Australia is well placed to eliminate cervical cancer by 2035, but GPs can still do more, a women’s health expert has said.

Women are avoiding cervical screening tests
GPs need to be comfortable in providing the test, or if not, able to provide a referral to a clinic or service that is.

The claim was made in response to new Australian Cervical Cancer Foundation (ACCF) research, which highlights barriers preventing women from accessing cervical screening tests (CSTs).
According to the ACCF, more than a quarter of Australian women are reluctant to make appointments due to embarrassment, while one third delay getting the test ‘because it’s awkward’.
Additionally, only 34% of women know the test screens for human papillomavirus (HPV), while the majority are not aware that the CST has moved to a five-yearly cycle.
Despite these findings, ACCF has launched a cerFIX2035 campaign aimed at helping Australia become the first country in the world to eradicate cervical cancer by 2035.
The campaign will focus on educating women about cervical health, but women’s health GP Dr Wendy Pakes believes some clinicians involved in cervical screenings may also need upskilling.
Dr Pakes told newsGP while Australia is ‘very much on track’ to eliminating cervical cancer, there is still room for improvement.
‘GPs have to be able to explain the test adequately, and they have to have their practice records up to date so that women are recalled at the appropriate time. Some may need to upskill so they’re providing an experience that is appropriate and doesn’t discourage women from coming back,’ she said.
‘My concern is that some GPs may not suggest cervical screening because they don’t feel confident due to insufficient opportunity to develop appropriate experience.’
It’s estimated 951 females will contract cervical cancer in 2019 – equivalent to 1.4% of all new female cancer cases – with 256 proving fatal.
Yet despite efforts to educate GPs on how to provide a comfortable environment and encourage women to engage in cervical screening, Dr Pakes said she has heard anecdotal stories of testing that have left women ‘horrified’ and reluctant to return.
‘They’re left on couches with no cover and the doctor will perhaps be answering queries or opening the door. Providing appropriate privacy is really important and needs to be ensured,’ she said.
‘The patient should have a curtained area, she should be provided with cover, the door should be locked so people can’t come in and the doctor should not be interrupted unless there’s an absolute emergency.’
It’s also important, according to Dr Pakes, for the GP to be comfortable in providing the test. If not, they should be able to provide a referral to a clinic or service that is.

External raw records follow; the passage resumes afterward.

-- ==== Sys2Proof/Tests/Slice0.lean ====
section
/-! SUPPORT. The model's own tests: ill-formed terms that the checks refuse, the words of the opcode maps, one
step of each family on the values of spec/95_test_vectors.md, and a witness for the hypotheses of every
statement. -/

namespace Sys2Proof.Tests

open Sys2Proof.Machine

/-! ## Ill-formed terms -/

theorem test_wf_refuses_literal_length : (Instr.pushl [1, 2, 3]).wf = false := by decide
theorem test_wf_refuses_escape_zero : (Instr.escLit 0x00).wf = false := by decide
theorem test_wf_refuses_escape_ff : (Instr.escLit 0xFF).wf = false := by decide
theorem test_wf_refuses_valid_opcode : (Instr.invalid 0x05).wf = false := by decide
theorem test_wf_refuses_wrong_mode : Instr.halt.wfIn .escape .w1 = false := by decide
theorem test_wf_refuses_wrong_width : (Instr.pushl [1, 2]).wfIn .normal .w4 = false := by decide

/-! ## Words of the opcode maps (R97, R98, R100), each byte written from the map -/

theorem test_decode_esc : decode .normal .w1 [0x00] = .ok .esc [] := by decide
theorem test_decode_pop : decode .normal .w1 [0x02] = .ok .pop [] := by decide
theorem test_decode_conv : decode .normal .w1 [0x03] = .ok .conv [] := by decide
theorem test_decode_nop05 : decode .normal .w1 [0x05] = .ok .nop05 [] := by decide
theorem test_decode_add : decode .normal .w1 [0x06] = .ok .add [] := by decide
theorem test_decode_sub : decode .normal .w1 [0x07] = .ok .sub [] := by decide
theorem test_decode_jng : decode .normal .w1 [0x08] = .ok .jng [] := by decide
theorem test_decode_jne : decode .normal .w1 [0x09] = .ok .jne [] := by decide
theorem test_decode_nop0A : decode .normal .w1 [0x0A] = .ok .nop0A [] := by decide
theorem test_decode_nop0B : decode .normal .w1 [0x0B] = .ok .nop0B [] := by decide
theorem test_decode_jmp : decode .normal .w1 [0x0C] = .ok .jmp [] := by decide
theorem test_decode_call : decode .normal .w1 [0x0D] = .ok .call [] := by decide
theorem test_decode_halt : decode .normal .w1 [0x0E] = .ok .halt [] := by decide
theorem test_decode_ret : decode .normal .w1 [0x0F] = .ok .ret [] := by decide
theorem test_decode_setp : decode .normal .w1 [0x10] = .ok .setp [] := by decide
theorem test_decode_nop11 : decode .normal .w1 [0x11] = .ok .nop11 [] := by decide
theorem test_decode_pushp : decode .normal .w1 [0x12] = .ok .pushp [] := by decide
theorem test_decode_nop13 : decode .normal .w1 [0x13] = .ok .nop13 [] := by decide
theorem test_decode_mrb : decode .normal .w1 [0x14] = .ok .mrb [] := by decide
theorem test_decode_mrs : decode .normal .w1 [0x15] = .ok .mrs [] := by decide
theorem test_decode_mwb : decode .normal .w1 [0x16] = .ok .mwb [] := by decide
theorem test_decode_w1 : decode .normal .w1 [0x1A] = .ok .w1 [] := by decide
theorem test_decode_w2 : decode .normal .w1 [0x1B] = .ok .w2 [] := by decide
theorem test_decode_w4 : decode .normal .w1 [0x1C] = .ok .w4 [] := by decide
theorem test_decode_w8 : decode .normal .w1 [0x1D] = .ok .w8 [] := by decide
theorem test_decode_log : decode .normal .w1 [0x1E] = .ok .log [] := by decide
theorem test_decode_nop1F : decode .normal .w1 [0x1F] = .ok .nop1F [] := by decide
theorem test_decode_stA : decode .normal .w1 [0x20] = .ok .stA [] := by decide
theorem test_decode_ldA : decode .normal .w1 [0x21] = .ok .ldA [] := by decide
theorem test_decode_stB : decode .normal .w1 [0x22] = .ok .stB [] := by decide
theorem test_decode_ldB : decode .normal .w1 [0x23] = .ok .ldB [] := by decide
theorem test_decode_stC : decode .normal .w1 [0x24] = .ok .stC [] := by decide
theorem test_decode_ldC : decode .normal .w1 [0x25] = .ok .ldC [] := by decide
theorem test_decode_stD : decode .normal .w1 [0x26] = .ok .stD [] := by decide
theorem test_decode_ldD : decode .normal .w1 [0x27] = .ok .ldD [] := by decide
theorem test_decode_stE : decode .normal .w1 [0x28] = .ok .stE [] := by decide
theorem test_decode_ldE : decode .normal .w1 [0x29] = .ok .ldE [] := by decide
theorem test_decode_stF : decode .normal .w1 [0x2A] = .ok .stF [] := by decide
theorem test_decode_ldF : decode .normal .w1 [0x2B] = .ok .ldF [] := by decide
theorem test_decode_stG : decode .normal .w1 [0x2C] = .ok .stG [] := by decide
theorem test_decode_ldG : decode .normal .w1 [0x2D] = .ok .ldG [] := by decide
theorem test_decode_stH : decode .normal .w1 [0x2E] = .ok .stH [] := by decide
theorem test_decode_ldH : decode .normal .w1 [0x2F] = .ok .ldH [] := by decide
theorem test_decode_pushl : decode .normal .w4 [0x01, 0xDE, 0xAD, 0xBE, 0xEF, 0x0E] = .ok (.pushl [0xDE, 0xAD, 0xBE, 0xEF]) [0x0E] := by decide
theorem test_decode_escExit : decode .escape .w1 [0x00] = .ok .escExit [] := by decide
theorem test_decode_escZero : decode .escape .w1 [0xFF] = .ok .escZero [] := by decide
theorem test_decode_escLit : decode .escape .w1 [0x01, 0x0E] = .ok (.escLit 0x01) [0x0E] := by decide
theorem test_decode_invalid_04 : decode .normal .w1 [0x04] = .ok (.invalid 0x04) [] := by decide
theorem test_decode_invalid_17 : decode .normal .w1 [0x17] = .ok (.invalid 0x17) [] := by decide
theorem test_decode_invalid_30 : decode .normal .w1 [0x30] = .ok (.invalid 0x30) [] := by decide
theorem test_decode_invalid_FF : decode .normal .w1 [0xFF] = .ok (.invalid 0xFF) [] := by decide
theorem test_decode_nothing : decode .normal .w1 [] = .rejected .noByte := by decide
theorem test_table_word_pushl : decodeTableWord 8 0x01 = some (.pushl [0x00]) := by decide
theorem test_table_word_add : decodeTableWord 8 0x06 = some .add := by decide
/-- `lits0 "Hi"` is the byte string of R103. -/
theorem test_asm_lits0 : asmLits0 [0x48, 0x69] = [0x00, 0xFF, 0x69, 0x48, 0x00] := by decide

/-! ## One step on a small state -/

/-- What is seen of the state after an instruction: the PC, both stacks and the fault's cause. -/
structure Seen where
  pc : Nat
  ds : List Byte
  cs : List Byte
  cause : Option Cause
  deriving DecidableEq, Repr

def see (o : Host.Outcome State Fault Refusal) : Option Seen :=
  match o with
  | .next t => some { pc := t.pc, ds := t.ds, cs := t.cs, cause := t.fault.map FaultRecord.cause }
  | .fault _ => none
  | .refused _ => none

/-- The state after an instruction that answers one, to look at one field of it. -/
def after (o : Host.Outcome State Fault Refusal) : State :=
  match o with
  | .next t => t
  | .fault _ => State.reset
  | .refused _ => State.reset

/-- The reset state with a data stack, top first, a Width and a program. -/
def mk (ds : List Byte) (w : Width) (prog : List Byte) : State :=
  { State.reset with ds := ds, width := w, prog := prog }

/-- `mk` with registers A and B. -/
def mkAB (a b : Word) (ds : List Byte) (w : Width) : State :=
  { mk ds w [] with regs := { State.reset.regs with a := a, b := b } }

/-- `mk` with MemoryPointer and memory. -/
def mkM (mp : Word) (m : Memory) (ds : List Byte) (w : Width) : State :=
  { mk ds w [] with mp := mp, mem := m }

/-- `mk` with stacks of 2 bytes at most and a memory of 4 bytes. -/
def tiny (ds : List Byte) (w : Width) (prog : List Byte) : State :=
  { mk ds w prog with
    cfg := { memSize := 4, dstackCap := 2, cstackCap := 2, regReset := 1, mpReset := 1 } }

/-- V-ESC-1, V-ESC-2. -/
theorem test_esc_enters : (after (step (mk [] .w1 [0x00, 0x0E]))).mode = .escape := by decide
theorem test_escLit_halt_byte : see (step { mk [] .w1 [0x0E] with mode := .escape }) = some ⟨1, [0x0E], [], none⟩ := by decide
/-- V-ESC-5, V-ESC-1. -/
theorem test_escZero : see (step { mk [] .w1 [0xFF] with mode := .escape }) = some ⟨1, [0x00], [], none⟩ := by decide
theorem test_escExit : (after (step { mk [] .w1 [0x00] with mode := .escape })).mode = .normal := by decide
/-- V-INV-2, and the position of V-INV-1. -/
theorem test_invalid : (after (step (mk [] .w1 [0x30]))).fault = some ⟨.invalidOpcode 0x30, 1⟩ := by decide
theorem test_invalid_position : (after (step { mk [] .w1 [0x05, 0x04] with pc := 1, icount := 1 })).fault = some ⟨.invalidOpcode 0x04, 2⟩ := by decide
/-- V-END-1: an empty program halts at once and counts nothing. -/
theorem test_empty_program : (after (step State.reset)).status = .halted ∧ (after (step State.reset)).icount = 0 := by decide
/-- V-STK-1, V-STK-4. -/
theorem test_pushl : see (step (mk [] .w1 [0x01, 0x00])) = some ⟨2, [0x00], [], none⟩ := by decide
theorem test_pushl_truncated : (after (step { mk [] .w2 [0x1B, 0x01, 0x12] with pc := 1, icount := 1 })).fault = some ⟨.truncatedLiteral 1, 2⟩ := by decide
/-- V-STK-6, V-STK-3. -/
theorem test_pop : see (exec .pop (mk [0x34, 0x12] .w2 [])) = some ⟨1, [0x12], [], none⟩ := by decide
theorem test_pop_empty : see (exec .pop State.reset) = some ⟨0, [], [], some (.stackUnderflow .data)⟩ := by decide
/-- V-W-1. -/
theorem test_w1 : (after (exec .w1 (mk [] .w4 []))).width = .w1 := by decide
theorem test_w8 : (after (exec .w8 (mk [] .w2 []))).width = .w8 := by decide
/-- V-REG-1, V-REG-4. -/
theorem test_stA_clears_high_bytes : (after (exec .stA (mkAB 0x1234 0 [0x56] .w1))).regs.a = 0x56 := by decide
theorem test_stH_wide : (after (exec .stH (mk [8, 7, 6, 5, 4, 3, 2, 1] .w8 []))).regs.h = 0x0102030405060708 := by decide
/-- V-REG-2, V-REG-3. -/
theorem test_ldA_low_byte : see (exec .ldA (mkAB 0x1234 0 [] .w1)) = some ⟨1, [0x34], [], none⟩ := by decide
theorem test_ldH_reset : see (exec .ldH (mk [] .w4 [])) = some ⟨1, [1, 0, 0, 0], [], none⟩ := by decide
/-- R152 and R153 use their own register. -/
theorem test_stB : (after (exec .stB (mk [0xAB] .w1 []))).regs.b = 0xAB := by decide
theorem test_ldB : see (exec .ldB (mkAB 0 0xABCD [] .w2)) = some ⟨1, [0xCD, 0xAB], [], none⟩ := by decide
/-- V-MEM-1, V-MEM-2. -/
theorem test_setp : (after (exec .setp (mk [0x10] .w1 []))).mp = 0x10 := by decide
theorem test_setp_out : see (exec .setp (mk [0x00, 0x01] .w2 [])) = some ⟨0, [], [], some (.memoryFault 0x100)⟩ := by decide
/-- V-MEM-10. -/
theorem test_pushp : see (exec .pushp (mkM 0x10 [] [] .w8)) = some ⟨1, [0x10, 0, 0, 0, 0, 0, 0, 0], [], none⟩ := by decide
/-- V-MEM-8, V-MEM-3. -/
theorem test_mrb : see (exec .mrb (mkM 4 [(4, 0x34), (5, 0x12)] [] .w2)) = some ⟨1, [0x34, 0x12], [], none⟩ := by decide
theorem test_mrb_out : see (exec .mrb (mkM 255 [] [] .w2)) = some ⟨0, [], [], some (.memoryFault 0x100)⟩ := by decide
/-- V-MEM-11, and V-MEM-4 in a memory of 4 bytes. -/
theorem test_mrs : see (exec .mrs (mkM 0 [(0, 0x48), (1, 0x69)] [] .w1)) = some ⟨1, [0x48, 0x69], [], none⟩ := by decide
theorem test_mrs_unterminated : see (exec .mrs { tiny [] .w1 [] with mem := [(1, 1), (2, 1), (3, 1)] }) = some ⟨0, [], [], some (.memoryFault 4)⟩ := by decide
/-- V-MEM-9, V-MEM-5. -/
theorem test_mwb : (after (exec .mwb (mkM 4 [] [0x34, 0x12] .w2))).mem = [(4, 0x12), (5, 0x34)] := by decide
theorem test_mwb_out : see (exec .mwb (mkM 255 [] [2, 1] .w2)) = some ⟨0, [2, 1], [], some (.memoryFault 0x100)⟩ := by decide
/-- V-AR-1, V-AR-7. -/
theorem test_add_wraps : see (exec .add (mkAB 250 10 [] .w1)) = some ⟨1, [0x04], [], none⟩ := by decide
theorem test_add_high_bits : see (exec .add (mkAB 0x1FF 0x101 [] .w1)) = some ⟨1, [0x00], [], none⟩ := by decide
/-- V-AR-4, V-AR-6. -/
theorem test_sub_borrows : see (exec .sub (mkAB 3 5 [] .w1)) = some ⟨1, [0xFE], [], none⟩ := by decide
theorem test_sub_wide : see (exec .sub (mkAB 0 1 [] .w8)) = some ⟨1, [0xFF, 0xFF, 0xFF, 0xFF, 0xFF, 0xFF, 0xFF, 0xFF], [], none⟩ := by decide
/-- V-CF-1, V-CF-5. -/
theorem test_jng_equal : see (exec .jng (mkAB 5 5 [0x07] .w1)) = some ⟨7, [], [], none⟩ := by decide
theorem test_jng_whole_registers : see (exec .jng (mkAB 0x100 0xFF [0x09] .w1)) = some ⟨1, [], [], none⟩ := by decide
/-- V-CF-3, V-CF-4. -/
theorem test_jne_equal : see (exec .jne (mkAB 5 5 [0x07] .w1)) = some ⟨1, [], [], none⟩ := by decide
theorem test_jne_other : see (exec .jne (mkAB 5 6 [0x00] .w1)) = some ⟨0, [], [], none⟩ := by decide
/-- R189's example, V-CF-7. -/
theorem test_jmp : see (exec .jmp (mk [0x05, 0x00] .w2 [])) = some ⟨5, [], [], none⟩ := by decide
theorem test_jmp_far : see (exec .jmp (mk [0, 0, 0, 0x80, 0, 0, 0, 0] .w8 [])) = some ⟨0, [], [], some (.targetOutOfRange 0x80000000)⟩ := by decide
/-- V-CF-8, V-CF-14. -/
theorem test_call : see (exec .call { mk [0x05] .w1 [] with pc := 2 }) = some ⟨5, [], [0x02], none⟩ := by decide
theorem test_call_high_pc : see (exec .call { mk [0x03] .w1 [] with pc := 0x105 }) = some ⟨3, [], [0x05], none⟩ := by decide
/-- V-CF-9, V-CF-10. -/
theorem test_ret : see (exec .ret { mk [] .w1 [] with cs := [0x02] }) = some ⟨3, [], [], none⟩ := by decide
theorem test_ret_wide : see (exec .ret { mk [] .w2 [] with cs := [0x05, 0x02] }) = some ⟨518, [], [], none⟩ := by decide
/-- V-CF-13. -/
theorem test_halt : (after (step (mk [] .w1 [0x0E, 0x04]))).status = .halted := by decide
/-- V-CL-1, and R200's example. -/
theorem test_conv_zero : see (exec .conv (mk [0] .w1 [])) = some ⟨1, [0x30], [], none⟩ := by decide
theorem test_conv : see (exec .conv (mk [0xFF, 0x00] .w1 [])) = some ⟨1, [0x32, 0x35, 0x35, 0x00], [], none⟩ := by decide
/-- V-CL-6, V-CL-5. -/
theorem test_log : (after (exec .log (mk [0x48, 0x00, 0x07] .w1 []))).out = [0x48] := by decide
theorem test_log_short : (after (exec .log (mk [0x42, 0x41] .w1 []))).out = [0x42, 0x41] ∧ (after (exec .log (mk [0x42, 0x41] .w1 []))).fault.map FaultRecord.cause = some (.stackUnderflow .data) := by decide
/-- The word the host places is the first instruction after reset. -/
theorem test_withFetchWord : see (step (State.reset.withFetchWord 8 0x06)) = some ⟨1, [0x02], [], none⟩ := by decide
/-- E1. -/
theorem test_loadFile : loadFile [0x0A, 0x4D, 0x56, 0x4D, 0x0E] = some [0x0E] ∧ loadFile [0x0A, 0x4D, 0x56, 0x4E, 0x0E] = none := by decide
/-- R39, R211: the encodings of the control state. -/
theorem test_codes : Width.w8.code = 3 ∧ Mode.escape.code = 1 ∧ RunState.faulted.code = 2 ∧ (Cause.targetOutOfRange 0).code = 6 := by decide

/-! ## Witnesses: for each statement with hypotheses, values that meet those of each clause, at a boundary -/

theorem test_reset_Inv : State.reset.Inv :=
  ⟨rfl, by show RunState.running ≠ .faulted; decide, fun _ => by unfold State.bounded; decide⟩

/-- A state that meets the invariant, whose step faults, and one whose step goes on. -/
theorem test_witness_EveryStepKeepsRunBounds :
    State.reset.Inv ∧ (∃ t, step State.reset = .next t) ∧ (mk [] .w1 [0x02]).Inv ∧ ∃ t, step (mk [] .w1 [0x02]) = .next t :=
  ⟨test_reset_Inv, ⟨_, rfl⟩, ⟨rfl, by show RunState.running ≠ .faulted; decide, fun _ => by unfold State.bounded; decide⟩, ⟨_, rfl⟩⟩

If this happens, it is vital for the clinician to ensure that the patient is followed up.
Additionally, women may sense if the clinician is unconfident or inexperienced, which may result in them being  tenser and the examination more uncomfortable.

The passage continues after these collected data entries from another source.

-- ==== Sys2Proof/Syntax.lean ====
section
/-! DEFINITION. The commands: one constructor per row of spec/opcode_table.json (30_encoding.md rule R81). No command carries an operand (R87). -/

namespace Sys2Proof

/-- A command of the block, its equivalent of an instruction (R1, R81). -/
inductive Instr where
  /-- NOP, word 0x00000000 (R101). -/
  | nop
  /-- CLEAR_FREQ, word 0x00000001 (R102). -/
  | clearFreq
  /-- SEED, word 0x00000002 (R104). -/
  | seed
  /-- MERGE, word 0x00000003 (R108). -/
  | merge
  /-- BUILD, word 0x00000004 (R112). -/
  | build
  /-- EXT_START, word 0x00000005 (R141). -/
  | extStart
  /-- EXT_NEXT, word 0x00000006 (R142). -/
  | extNext
  deriving DecidableEq, Repr

end Sys2Proof
end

Dr Pakes says there are many opportunities to attend training courses to upskill if necessary, while the introduction of the HPV self-collection option, for women who are unable to tolerate a speculum examination for any reason, may help improve participation for patients who fulfil the strict eligibility requirements.

Outside of the CST itself, Dr Pakes says it is vital that patients know what they are being tested for, how they will receive the results, and what the results mean.
‘From my experience, the nuances of what it means for the patient if they’re HPV negative or positive are not always explained as well as they could be,’ she said.
‘Some women are distressed if they receive an HPV-positive result, considering it similar to chlamydia or herpes.
‘It needs to be culturally normalised – if you have sex you can get HPV.’
In order to increase CST participation rates to more than 70% – the threshold identified by ACCF as necessary to help eliminate the disease – Dr Pakes believes some areas of record keeping needs to improve.
Clinical audits are useful for easily identifying patients who are overdue, but are only possible if data are entered into the practice’s medical software in an appropriate manner. It is also important that every effort needs to be made to deliver any abnormal results and arrange appropriate follow up for patients.
‘All of the medical software has a cervical screening results tab, yet some GPs do not put the cervical screening results in the specific tab,’ she said.
‘If it’s not in there, then the data extraction tools cannot determine which patients are under-screened, and there’s no way of knowing other than ad hoc “are you up to date with your screening test?” questions during appointments.
‘Sometimes women don’t return for whatever reason, but it’s a GP’s legal and moral obligation to make every effort to follow them up.’
More information on cervical cancer, HPV and the cervical screening test can be found in the RACGP’s Guidelines for preventive activities in general practice.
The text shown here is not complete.